Any of us can climb up on the stage at any moment and join in the show.  It doesn't matter that the Brexit negotiations go deep into notoriously complex areas like international trade law and the interlocking regimes for financial services regulation that even industry professionals struggle fully to understand.  Anyone can now be an expert on these matters, or at least perform as one, which is the same.  Anyone can grab a microphone and become a political Susan Boyle.  You can find breezy assertions about what the EU's negotiators will and will not agree to by people whose experience of international diplomacy is confined to filling in a passport form.  You can find people delivering self-assured little lessons about the WTO and the customs union when they didn't even know that those things existed until circa 2017.  You can find yourself being instructed about Chancellor Merkel's negotiating strategy by people who wouldn't be able to order a coffee in German.  Amazingly, there are still small-minded little men on Twitter trotting out the canard about German car manufacturers saving us, long after the German car industry itself has warned us that it won't happen.  Facts don't matter.  It is like living in a different, parallel world, in which some identifiable features are mixed with bizarre grotesqueries - like looking in a succession of comedy mirrors in a circus funhouse.

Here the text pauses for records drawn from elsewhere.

-- ==== Sys2Proof/Laws/State.lean ====
section
/-!
SUPPORT. What each update of the state, of its architectural part and of what is in flight leaves alone: one lemma per field per
update, true by unfolding.
-/
namespace Sys2Proof.Machine

/-! ### State -/

@[simp] theorem State.mapSys_mem (s : State) (h : Sys → Sys) : (s.mapSys h).mem = s.mem := rfl
@[simp] theorem State.mapSys_greg (s : State) (h : Sys → Sys) : (s.mapSys h).greg = s.greg := rfl
@[simp] theorem State.mapSys_sys (s : State) (h : Sys → Sys) : (s.mapSys h).sys = h s.sys := rfl
@[simp] theorem State.mapSys_fly (s : State) (h : Sys → Sys) : (s.mapSys h).fly = s.fly := rfl
@[simp] theorem State.mapFly_mem (s : State) (h : Fly → Fly) : (s.mapFly h).mem = s.mem := rfl
@[simp] theorem State.mapFly_greg (s : State) (h : Fly → Fly) : (s.mapFly h).greg = s.greg := rfl
@[simp] theorem State.mapFly_sys (s : State) (h : Fly → Fly) : (s.mapFly h).sys = s.sys := rfl
@[simp] theorem State.mapFly_fly (s : State) (h : Fly → Fly) : (s.mapFly h).fly = h s.fly := rfl
@[simp] theorem State.sched_mem (s : State) (n : Nat) (i : Instr) (e : Ev) : (s.sched n i e).mem = s.mem := rfl
@[simp] theorem State.sched_greg (s : State) (n : Nat) (i : Instr) (e : Ev) : (s.sched n i e).greg = s.greg := rfl
@[simp] theorem State.sched_sys (s : State) (n : Nat) (i : Instr) (e : Ev) : (s.sched n i e).sys = s.sys := rfl
@[simp] theorem State.sched_fly (s : State) (n : Nat) (i : Instr) (e : Ev) : (s.sched n i e).fly = s.fly.event n i e := rfl
@[simp] theorem State.setRegs_mem (s : State) (c f : Nat) (r : Regs) : (s.setRegs c f r).mem = s.mem := rfl
@[simp] theorem State.setRegs_greg (s : State) (c f : Nat) (r : Regs) : (s.setRegs c f r).greg = tabSet [] s.greg (tkey c f) r := rfl
@[simp] theorem State.setRegs_sys (s : State) (c f : Nat) (r : Regs) : (s.setRegs c f r).sys = s.sys := rfl
@[simp] theorem State.setRegs_fly (s : State) (c f : Nat) (r : Regs) : (s.setRegs c f r).fly = s.fly := rfl
@[simp] theorem State.setReg_mem (s : State) (c f n : Nat) (v : Word) : (s.setReg c f n v).mem = s.mem := by
  unfold State.setReg; split <;> rfl
@[simp] theorem State.setReg_sys (s : State) (c f n : Nat) (v : Word) : (s.setReg c f n v).sys = s.sys := by
  unfold State.setReg; split <;> rfl
@[simp] theorem State.setReg_fly (s : State) (c f n : Nat) (v : Word) : (s.setReg c f n v).fly = s.fly := by
  unfold State.setReg; split <;> rfl

/-! ### What is in flight -/

@[simp] theorem Fly.setInst_cur (f : Fly) (c k : Nat) (v : Inst) : (f.setInst c k v).cur = f.cur := rfl
@[simp] theorem Fly.setInst_ev (f : Fly) (c k : Nat) (v : Inst) : (f.setInst c k v).ev = f.ev := rfl
@[simp] theorem Fly.setInst_agenda (f : Fly) (c k : Nat) (v : Inst) : (f.setInst c k v).agenda = f.agenda := rfl
@[simp] theorem Fly.setInst_delays (f : Fly) (c k : Nat) (v : Inst) : (f.setInst c k v).delays = f.delays := rfl
@[simp] theorem Fly.setInst_nextSer (f : Fly) (c k : Nat) (v : Inst) : (f.setInst c k v).nextSer = f.nextSer := rfl
@[simp] theorem Fly.setInst_commits (f : Fly) (c k : Nat) (v : Inst) : (f.setInst c k v).commits = f.commits := rfl
@[simp] theorem Fly.setInst_accs (f : Fly) (c k : Nat) (v : Inst) : (f.setInst c k v).accs = f.accs := rfl
@[simp] theorem Fly.setInst_posts (f : Fly) (c k : Nat) (v : Inst) : (f.setInst c k v).posts = f.posts := rfl
@[simp] theorem Fly.setInst_sleeps (f : Fly) (c k : Nat) (v : Inst) : (f.setInst c k v).sleeps = f.sleeps := rfl
@[simp] theorem Fly.setInst_calm (f : Fly) (c k : Nat) (v : Inst) : (f.setInst c k v).calm = f.calm := rfl
@[simp] theorem Fly.delInst_cur (f : Fly) (c k : Nat) : (f.delInst c k).cur = f.cur := rfl
@[simp] theorem Fly.delInst_ev (f : Fly) (c k : Nat) : (f.delInst c k).ev = f.ev := rfl
@[simp] theorem Fly.delInst_agenda (f : Fly) (c k : Nat) : (f.delInst c k).agenda = f.agenda := rfl
@[simp] theorem Fly.delInst_delays (f : Fly) (c k : Nat) : (f.delInst c k).delays = f.delays := rfl
@[simp] theorem Fly.delInst_nextSer (f : Fly) (c k : Nat) : (f.delInst c k).nextSer = f.nextSer := rfl
@[simp] theorem Fly.delInst_commits (f : Fly) (c k : Nat) : (f.delInst c k).commits = f.commits := rfl
@[simp] theorem Fly.delInst_accs (f : Fly) (c k : Nat) : (f.delInst c k).accs = f.accs := rfl
@[simp] theorem Fly.delInst_posts (f : Fly) (c k : Nat) : (f.delInst c k).posts = f.posts := rfl
@[simp] theorem Fly.delInst_sleeps (f : Fly) (c k : Nat) : (f.delInst c k).sleeps = f.sleeps := rfl
@[simp] theorem Fly.delInst_calm (f : Fly) (c k : Nat) : (f.delInst c k).calm = f.calm := rfl
@[simp] theorem Fly.setAcc_cur (f : Fly) (n : Nat) (v : Access) : (f.setAcc n v).cur = f.cur := rfl
@[simp] theorem Fly.setAcc_ev (f : Fly) (n : Nat) (v : Access) : (f.setAcc n v).ev = f.ev := rfl
@[simp] theorem Fly.setAcc_agenda (f : Fly) (n : Nat) (v : Access) : (f.setAcc n v).agenda = f.agenda := rfl
@[simp] theorem Fly.setAcc_delays (f : Fly) (n : Nat) (v : Access) : (f.setAcc n v).delays = f.delays := rfl
@[simp] theorem Fly.setAcc_nextSer (f : Fly) (n : Nat) (v : Access) : (f.setAcc n v).nextSer = f.nextSer := rfl
@[simp] theorem Fly.setAcc_insts (f : Fly) (n : Nat) (v : Access) : (f.setAcc n v).insts = f.insts := rfl
@[simp] theorem Fly.setAcc_commits (f : Fly) (n : Nat) (v : Access) : (f.setAcc n v).commits = f.commits := rfl
@[simp] theorem Fly.setAcc_posts (f : Fly) (n : Nat) (v : Access) : (f.setAcc n v).posts = f.posts := rfl
@[simp] theorem Fly.setAcc_sleeps (f : Fly) (n : Nat) (v : Access) : (f.setAcc n v).sleeps = f.sleeps := rfl
@[simp] theorem Fly.setAcc_calm (f : Fly) (n : Nat) (v : Access) : (f.setAcc n v).calm = f.calm := rfl
@[simp] theorem Fly.delAcc_cur (f : Fly) (n : Nat) : (f.delAcc n).cur = f.cur := rfl
@[simp] theorem Fly.delAcc_ev (f : Fly) (n : Nat) : (f.delAcc n).ev = f.ev := rfl
@[simp] theorem Fly.delAcc_agenda (f : Fly) (n : Nat) : (f.delAcc n).agenda = f.agenda := rfl
@[simp] theorem Fly.delAcc_delays (f : Fly) (n : Nat) : (f.delAcc n).delays = f.delays := rfl
@[simp] theorem Fly.delAcc_nextSer (f : Fly) (n : Nat) : (f.delAcc n).nextSer = f.nextSer := rfl
@[simp] theorem Fly.delAcc_insts (f : Fly) (n : Nat) : (f.delAcc n).insts = f.insts := rfl
@[simp] theorem Fly.delAcc_commits (f : Fly) (n : Nat) : (f.delAcc n).commits = f.commits := rfl
@[simp] theorem Fly.delAcc_posts (f : Fly) (n : Nat) : (f.delAcc n).posts = f.posts := rfl
@[simp] theorem Fly.delAcc_sleeps (f : Fly) (n : Nat) : (f.delAcc n).sleeps = f.sleeps := rfl
@[simp] theorem Fly.delAcc_calm (f : Fly) (n : Nat) : (f.delAcc n).calm = f.calm := rfl
@[simp] theorem Fly.setPost_cur (f : Fly) (n : Nat) (v : Post) : (f.setPost n v).cur = f.cur := rfl
@[simp] theorem Fly.setPost_ev (f : Fly) (n : Nat) (v : Post) : (f.setPost n v).ev = f.ev := rfl
@[simp] theorem Fly.setPost_agenda (f : Fly) (n : Nat) (v : Post) : (f.setPost n v).agenda = f.agenda := rfl
@[simp] theorem Fly.setPost_delays (f : Fly) (n : Nat) (v : Post) : (f.setPost n v).delays = f.delays := rfl
@[simp] theorem Fly.setPost_nextSer (f : Fly) (n : Nat) (v : Post) : (f.setPost n v).nextSer = f.nextSer := rfl
@[simp] theorem Fly.setPost_insts (f : Fly) (n : Nat) (v : Post) : (f.setPost n v).insts = f.insts := rfl
@[simp] theorem Fly.setPost_commits (f : Fly) (n : Nat) (v : Post) : (f.setPost n v).commits = f.commits := rfl
@[simp] theorem Fly.setPost_accs (f : Fly) (n : Nat) (v : Post) : (f.setPost n v).accs = f.accs := rfl
@[simp] theorem Fly.setPost_sleeps (f : Fly) (n : Nat) (v : Post) : (f.setPost n v).sleeps = f.sleeps := rfl
@[simp] theorem Fly.setPost_calm (f : Fly) (n : Nat) (v : Post) : (f.setPost n v).calm = f.calm := rfl
@[simp] theorem Fly.delPost_cur (f : Fly) (n : Nat) : (f.delPost n).cur = f.cur := rfl
@[simp] theorem Fly.delPost_ev (f : Fly) (n : Nat) : (f.delPost n).ev = f.ev := rfl
@[simp] theorem Fly.delPost_agenda (f : Fly) (n : Nat) : (f.delPost n).agenda = f.agenda := rfl
@[simp] theorem Fly.delPost_delays (f : Fly) (n : Nat) : (f.delPost n).delays = f.delays := rfl
@[simp] theorem Fly.delPost_nextSer (f : Fly) (n : Nat) : (f.delPost n).nextSer = f.nextSer := rfl
@[simp] theorem Fly.delPost_insts (f : Fly) (n : Nat) : (f.delPost n).insts = f.insts := rfl
@[simp] theorem Fly.delPost_commits (f : Fly) (n : Nat) : (f.delPost n).commits = f.commits := rfl
@[simp] theorem Fly.delPost_accs (f : Fly) (n : Nat) : (f.delPost n).accs = f.accs := rfl
@[simp] theorem Fly.delPost_sleeps (f : Fly) (n : Nat) : (f.delPost n).sleeps = f.sleeps := rfl
@[simp] theorem Fly.delPost_calm (f : Fly) (n : Nat) : (f.delPost n).calm = f.calm := rfl
@[simp] theorem Fly.sched_cur (f : Fly) (n : Nat) (a : Act) : (f.sched n a).cur = f.cur := rfl
@[simp] theorem Fly.sched_ev (f : Fly) (n : Nat) (a : Act) : (f.sched n a).ev = f.ev := rfl
@[simp] theorem Fly.sched_delays (f : Fly) (n : Nat) (a : Act) : (f.sched n a).delays = f.delays := rfl
@[simp] theorem Fly.sched_nextSer (f : Fly) (n : Nat) (a : Act) : (f.sched n a).nextSer = f.nextSer := rfl
@[simp] theorem Fly.sched_insts (f : Fly) (n : Nat) (a : Act) : (f.sched n a).insts = f.insts := rfl
@[simp] theorem Fly.sched_commits (f : Fly) (n : Nat) (a : Act) : (f.sched n a).commits = f.commits := rfl
@[simp] theorem Fly.sched_accs (f : Fly) (n : Nat) (a : Act) : (f.sched n a).accs = f.accs := rfl
@[simp] theorem Fly.sched_posts (f : Fly) (n : Nat) (a : Act) : (f.sched n a).posts = f.posts := rfl
@[simp] theorem Fly.sched_sleeps (f : Fly) (n : Nat) (a : Act) : (f.sched n a).sleeps = f.sleeps := rfl
@[simp] theorem Fly.sched_calm (f : Fly) (n : Nat) (a : Act) : (f.sched n a).calm = f.calm := rfl
@[simp] theorem Fly.event_cur (f : Fly) (n : Nat) (i : Instr) (e : Ev) : (f.event n i e).cur = f.cur := rfl
@[simp] theorem Fly.event_ev (f : Fly) (n : Nat) (i : Instr) (e : Ev) : (f.event n i e).ev = f.ev := rfl
@[simp] theorem Fly.event_delays (f : Fly) (n : Nat) (i : Instr) (e : Ev) : (f.event n i e).delays = f.delays := rfl
@[simp] theorem Fly.event_nextSer (f : Fly) (n : Nat) (i : Instr) (e : Ev) : (f.event n i e).nextSer = f.nextSer := rfl
@[simp] theorem Fly.event_insts (f : Fly) (n : Nat) (i : Instr) (e : Ev) : (f.event n i e).insts = f.insts := rfl
@[simp] theorem Fly.event_commits (f : Fly) (n : Nat) (i : Instr) (e : Ev) : (f.event n i e).commits = f.commits := rfl
@[simp] theorem Fly.event_accs (f : Fly) (n : Nat) (i : Instr) (e : Ev) : (f.event n i e).accs = f.accs := rfl
@[simp] theorem Fly.event_posts (f : Fly) (n : Nat) (i : Instr) (e : Ev) : (f.event n i e).posts = f.posts := rfl
@[simp] theorem Fly.event_sleeps (f : Fly) (n : Nat) (i : Instr) (e : Ev) : (f.event n i e).sleeps = f.sleeps := rfl
@[simp] theorem Fly.event_calm (f : Fly) (n : Nat) (i : Instr) (e : Ev) : (f.event n i e).calm = f.calm := rfl
@[simp] theorem Fly.fresh_cur (f : Fly) : (f.fresh.2).cur = f.cur := rfl
@[simp] theorem Fly.fresh_ev (f : Fly) : (f.fresh.2).ev = f.ev := rfl
@[simp] theorem Fly.fresh_agenda (f : Fly) : (f.fresh.2).agenda = f.agenda := rfl
@[simp] theorem Fly.fresh_delays (f : Fly) : (f.fresh.2).delays = f.delays := rfl
@[simp] theorem Fly.fresh_insts (f : Fly) : (f.fresh.2).insts = f.insts := rfl
@[simp] theorem Fly.fresh_commits (f : Fly) : (f.fresh.2).commits = f.commits := rfl
@[simp] theorem Fly.fresh_accs (f : Fly) : (f.fresh.2).accs = f.accs := rfl
@[simp] theorem Fly.fresh_posts (f : Fly) : (f.fresh.2).posts = f.posts := rfl
@[simp] theorem Fly.fresh_sleeps (f : Fly) : (f.fresh.2).sleeps = f.sleeps := rfl
@[simp] theorem Fly.fresh_calm (f : Fly) : (f.fresh.2).calm = f.calm := rfl
@[simp] theorem Fly.draw_cur (f : Fly) : f.draw.2.cur = f.cur := by unfold Fly.draw; split <;> rfl
@[simp] theorem Fly.modInst_cur (f : Fly) (c : Firing) (h : Inst → Inst) : (f.modInst c h).cur = f.cur := by
  unfold Fly.modInst; split <;> rfl
@[simp] theorem Fly.addEff_cur (f : Fly) (e : Eff) : (f.addEff e).cur = f.cur := by simp [Fly.addEff]
@[simp] theorem Fly.draw_ev (f : Fly) : f.draw.2.ev = f.ev := by unfold Fly.draw; split <;> rfl
@[simp] theorem Fly.modInst_ev (f : Fly) (c : Firing) (h : Inst → Inst) : (f.modInst c h).ev = f.ev := by
  unfold Fly.modInst; split <;> rfl
@[simp] theorem Fly.addEff_ev (f : Fly) (e : Eff) : (f.addEff e).ev = f.ev := by simp [Fly.addEff]
@[simp] theorem Fly.draw_agenda (f : Fly) : f.draw.2.agenda = f.agenda := by unfold Fly.draw; split <;> rfl
@[simp] theorem Fly.modInst_agenda (f : Fly) (c : Firing) (h : Inst → Inst) : (f.modInst c h).agenda = f.agenda := by
  unfold Fly.modInst; split <;> rfl
@[simp] theorem Fly.addEff_agenda (f : Fly) (e : Eff) : (f.addEff e).agenda = f.agenda := by simp [Fly.addEff]
@[simp] theorem Fly.modInst_delays (f : Fly) (c : Firing) (h : Inst → Inst) : (f.modInst c h).delays = f.delays := by
  unfold Fly.modInst; split <;> rfl
@[simp] theorem Fly.addEff_delays (f : Fly) (e : Eff) : (f.addEff e).delays = f.delays := by simp [Fly.addEff]
@[simp] theorem Fly.draw_nextSer (f : Fly) : f.draw.2.nextSer = f.nextSer := by unfold Fly.draw; split <;> rfl
@[simp] theorem Fly.modInst_nextSer (f : Fly) (c : Firing) (h : Inst → Inst) : (f.modInst c h).nextSer = f.nextSer := by
  unfold Fly.modInst; split <;> rfl
@[simp] theorem Fly.addEff_nextSer (f : Fly) (e : Eff) : (f.addEff e).nextSer = f.nextSer := by simp [Fly.addEff]
@[simp] theorem Fly.draw_insts (f : Fly) : f.draw.2.insts = f.insts := by unfold Fly.draw; split <;> rfl
@[simp] theorem Fly.draw_commits (f : Fly) : f.draw.2.commits = f.commits := by unfold Fly.draw; split <;> rfl
@[simp] theorem Fly.modInst_commits (f : Fly) (c : Firing) (h : Inst → Inst) : (f.modInst c h).commits = f.commits := by
  unfold Fly.modInst; split <;> rfl
@[simp] theorem Fly.addEff_commits (f : Fly) (e : Eff) : (f.addEff e).commits = f.commits := by simp [Fly.addEff]
@[simp] theorem Fly.draw_accs (f : Fly) : f.draw.2.accs = f.accs := by unfold Fly.draw; split <;> rfl
@[simp] theorem Fly.modInst_accs (f : Fly) (c : Firing) (h : Inst → Inst) : (f.modInst c h).accs = f.accs := by
  unfold Fly.modInst; split <;> rfl
@[simp] theorem Fly.addEff_accs (f : Fly) (e : Eff) : (f.addEff e).accs = f.accs := by simp [Fly.addEff]
@[simp] theorem Fly.draw_posts (f : Fly) : f.draw.2.posts = f.posts := by unfold Fly.draw; split <;> rfl
@[simp] theorem Fly.modInst_posts (f : Fly) (c : Firing) (h : Inst → Inst) : (f.modInst c h).posts = f.posts := by
  unfold Fly.modInst; split <;> rfl
@[simp] theorem Fly.addEff_posts (f : Fly) (e : Eff) : (f.addEff e).posts = f.posts := by simp [Fly.addEff]
@[simp] theorem Fly.draw_sleeps (f : Fly) : f.draw.2.sleeps = f.sleeps := by unfold Fly.draw; split <;> rfl
@[simp] theorem Fly.modInst_sleeps (f : Fly) (c : Firing) (h : Inst → Inst) : (f.modInst c h).sleeps = f.sleeps := by
  unfold Fly.modInst; split <;> rfl
@[simp] theorem Fly.addEff_sleeps (f : Fly) (e : Eff) : (f.addEff e).sleeps = f.sleeps := by simp [Fly.addEff]
@[simp] theorem Fly.draw_calm (f : Fly) : f.draw.2.calm = f.calm := by unfold Fly.draw; split <;> rfl
@[simp] theorem Fly.modInst_calm (f : Fly) (c : Firing) (h : Inst → Inst) : (f.modInst c h).calm = f.calm := by
  unfold Fly.modInst; split <;> rfl
@[simp] theorem Fly.addEff_calm (f : Fly) (e : Eff) : (f.addEff e).calm = f.calm := by simp [Fly.addEff]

It is the sheer unseriousness that is hardest to swallow.  It is not only politics as entertainment and politics as performance, but politics as game - like a session of Monopoly played by a group of increasingly drunk and coked-up people who don't care that they have switched to playing with real money and title deeds.  Questions of the weightiest importance for the future of our country are brushed aside with slogans which it would be charitable to call half-baked.  Mortgage everything, let's go for those two hotels on Mayfair.  It's only a game, after all.  A society that can behave like this is one that has forgotten what risk is and what it is to suffer.  This level of frivolity is possible only in a country which has had several generations of peace and (very broadly speaking) economic stability - which, in one of those leaden ironies, are precisely the things that we are putting at risk by leaving the European Union.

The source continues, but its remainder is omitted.